**Collected data**.

-- ==== Sys2Proof/Laws/Kept.lean ====
section
/-! SUPPORT. What the shared operations leave alone: the part fitted, memory, accumulators, Window Port, the word read
last, the free counter and the queue. -/

namespace Sys2Proof.Machine

theorem State.Kept.refl (s : State) : s.Kept s := ⟨rfl, rfl, rfl, rfl, rfl, rfl, rfl⟩

theorem State.Kept.trans {s t u : State} (h : s.Kept t) (k : t.Kept u) : s.Kept u :=
  ⟨k.part.trans h.part, k.mem.trans h.mem, k.accums.trans h.accums, k.window.trans h.window,
    k.readData.trans h.readData, k.free.trans h.free, k.pending.trans h.pending⟩

/-! ## Updates -/

theorem State.kept_setLane (s : State) (n : LaneId) (l : Lane) : s.Kept (s.setLane n l) := by
  cases n <;> exact ⟨rfl, rfl, rfl, rfl, rfl, rfl, rfl⟩

theorem State.kept_setBank (s : State) (b : Fin 4) (x : ParkBank) : s.Kept (s.setBank b x) :=
  ⟨rfl, rfl, rfl, rfl, rfl, rfl, rfl⟩

theorem State.kept_setBandSet (s : State) (i : Fin 8) (x : BandSet) : s.Kept (s.setBandSet i x) :=
  ⟨rfl, rfl, rfl, rfl, rfl, rfl, rfl⟩

theorem State.kept_updEntry (s : State) (k : Nat) (f : Entry → Entry) : s.Kept (s.updEntry k f) :=
  ⟨rfl, rfl, rfl, rfl, rfl, rfl, rfl⟩

theorem State.kept_removeEntry (s : State) (k : Nat) : s.Kept (s.removeEntry k) := ⟨rfl, rfl, rfl, rfl, rfl, rfl, rfl⟩

theorem State.kept_setEngineState (s : State) (x : EngineState) : s.Kept (s.setEngineState x) :=
  ⟨rfl, rfl, rfl, rfl, rfl, rfl, rfl⟩

theorem State.kept_setFlags (s : State) (f : StickyBits → StickyBits) : s.Kept (s.setFlags f) :=
  ⟨rfl, rfl, rfl, rfl, rfl, rfl, rfl⟩

theorem State.kept_setSlate (s : State) (x : SlateReader) : s.Kept (s.setSlate x) := ⟨rfl, rfl, rfl, rfl, rfl, rfl, rfl⟩

theorem State.kept_setWriter (s : State) (x : CompletionWriter) : s.Kept (s.setWriter x) :=
  ⟨rfl, rfl, rfl, rfl, rfl, rfl, rfl⟩

theorem State.kept_handOver (s : State) (h : HandOver) : s.Kept (s.handOver h) := ⟨rfl, rfl, rfl, rfl, rfl, rfl, rfl⟩

theorem State.kept_parkOrder (s : State) (x : List Nat) : s.Kept { s with parkOrder := x } :=
  ⟨rfl, rfl, rfl, rfl, rfl, rfl, rfl⟩

theorem State.kept_engine (s : State) (x : Engine) : s.Kept { s with engine := x } := ⟨rfl, rfl, rfl, rfl, rfl, rfl, rfl⟩

theorem State.kept_asOneEvent (s : State) (f : State → State) (h : s.Kept (f s)) : s.Kept (s.asOneEvent f) :=
  h.trans (State.kept_setWriter _ _)

/-! ## The ends of orders -/

theorem State.kept_freeRequestBank (s : State) (n : LaneId) : s.Kept (s.freeRequestBank n) := by
  unfold State.freeRequestBank
  split
  · exact s.kept_setBank _ _
  all_goals exact .refl s

theorem State.kept_releaseSet (s : State) (e : Entry) : s.Kept (s.releaseSet e) := by
  unfold State.releaseSet
  split
  · split
    · exact (s.kept_setBandSet _ _).trans (State.kept_updEntry _ _ _)
    · exact .refl s
  · exact .refl s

**Activity**.
Output the entries exactly. Leave nothing out.

**Result**.
-- ==== Sys2Proof/Laws/Kept.lean ====
section
/-! SUPPORT. What the shared operations leave alone: the part fitted, memory, accumulators, Window Port, the word read
last, the free counter and the queue. -/

namespace Sys2Proof.Machine

theorem State.Kept.refl (s : State) : s.Kept s := ⟨rfl, rfl, rfl, rfl, rfl, rfl, rfl⟩

theorem State.Kept.trans {s t u : State} (h : s.Kept t) (k : t.Kept u) : s.Kept u :=
  ⟨k.part.trans h.part, k.mem.trans h.mem, k.accums.trans h.accums, k.window.trans h.window,
    k.readData.trans h.readData, k.free.trans h.free, k.pending.trans h.pending⟩

/-! ## Updates -/

theorem State.kept_setLane (s : State) (n : LaneId) (l : Lane) : s.Kept (s.setLane n l) := by
  cases n <;> exact ⟨rfl, rfl, rfl, rfl, rfl, rfl, rfl⟩

theorem State.kept_setBank (s : State) (b : Fin 4) (x : ParkBank) : s.Kept (s.setBank b x) :=
  ⟨rfl, rfl, rfl, rfl, rfl, rfl, rfl⟩

theorem State.kept_setBandSet (s : State) (i : Fin 8) (x : BandSet) : s.Kept (s.setBandSet i x) :=
  ⟨rfl, rfl, rfl, rfl, rfl, rfl, rfl⟩

theorem State.kept_updEntry (s : State) (k : Nat) (f : Entry → Entry) : s.Kept (s.updEntry k f) :=
  ⟨rfl, rfl, rfl, rfl, rfl, rfl, rfl⟩

theorem State.kept_removeEntry (s : State) (k : Nat) : s.Kept (s.removeEntry k) := ⟨rfl, rfl, rfl, rfl, rfl, rfl, rfl⟩

theorem State.kept_setEngineState (s : State) (x : EngineState) : s.Kept (s.setEngineState x) :=
  ⟨rfl, rfl, rfl, rfl, rfl, rfl, rfl⟩

theorem State.kept_setFlags (s : State) (f : StickyBits → StickyBits) : s.Kept (s.setFlags f) :=
  ⟨rfl, rfl, rfl, rfl, rfl, rfl, rfl⟩

theorem State.kept_setSlate (s : State) (x : SlateReader) : s.Kept (s.setSlate x) := ⟨rfl, rfl, rfl, rfl, rfl, rfl, rfl⟩

theorem State.kept_setWriter (s : State) (x : CompletionWriter) : s.Kept (s.setWriter x) :=
  ⟨rfl, rfl, rfl, rfl, rfl, rfl, rfl⟩

theorem State.kept_handOver (s : State) (h : HandOver) : s.Kept (s.handOver h) := ⟨rfl, rfl, rfl, rfl, rfl, rfl, rfl⟩

theorem State.kept_parkOrder (s : State) (x : List Nat) : s.Kept { s with parkOrder := x } :=
  ⟨rfl, rfl, rfl, rfl, rfl, rfl, rfl⟩

theorem State.kept_engine (s : State) (x : Engine) : s.Kept { s with engine := x } := ⟨rfl, rfl, rfl, rfl, rfl, rfl, rfl⟩

theorem State.kept_asOneEvent (s : State) (f : State → State) (h : s.Kept (f s)) : s.Kept (s.asOneEvent f) :=
  h.trans (State.kept_setWriter _ _)

/-! ## The ends of orders -/

theorem State.kept_freeRequestBank (s : State) (n : LaneId) : s.Kept (s.freeRequestBank n) := by
  unfold State.freeRequestBank
  split
  · exact s.kept_setBank _ _
  all_goals exact .refl s

theorem State.kept_releaseSet (s : State) (e : Entry) : s.Kept (s.releaseSet e) := by
  unfold State.releaseSet
  split
  · split
    · exact (s.kept_setBandSet _ _).trans (State.kept_updEntry _ _ _)
    · exact .refl s
  · exact .refl s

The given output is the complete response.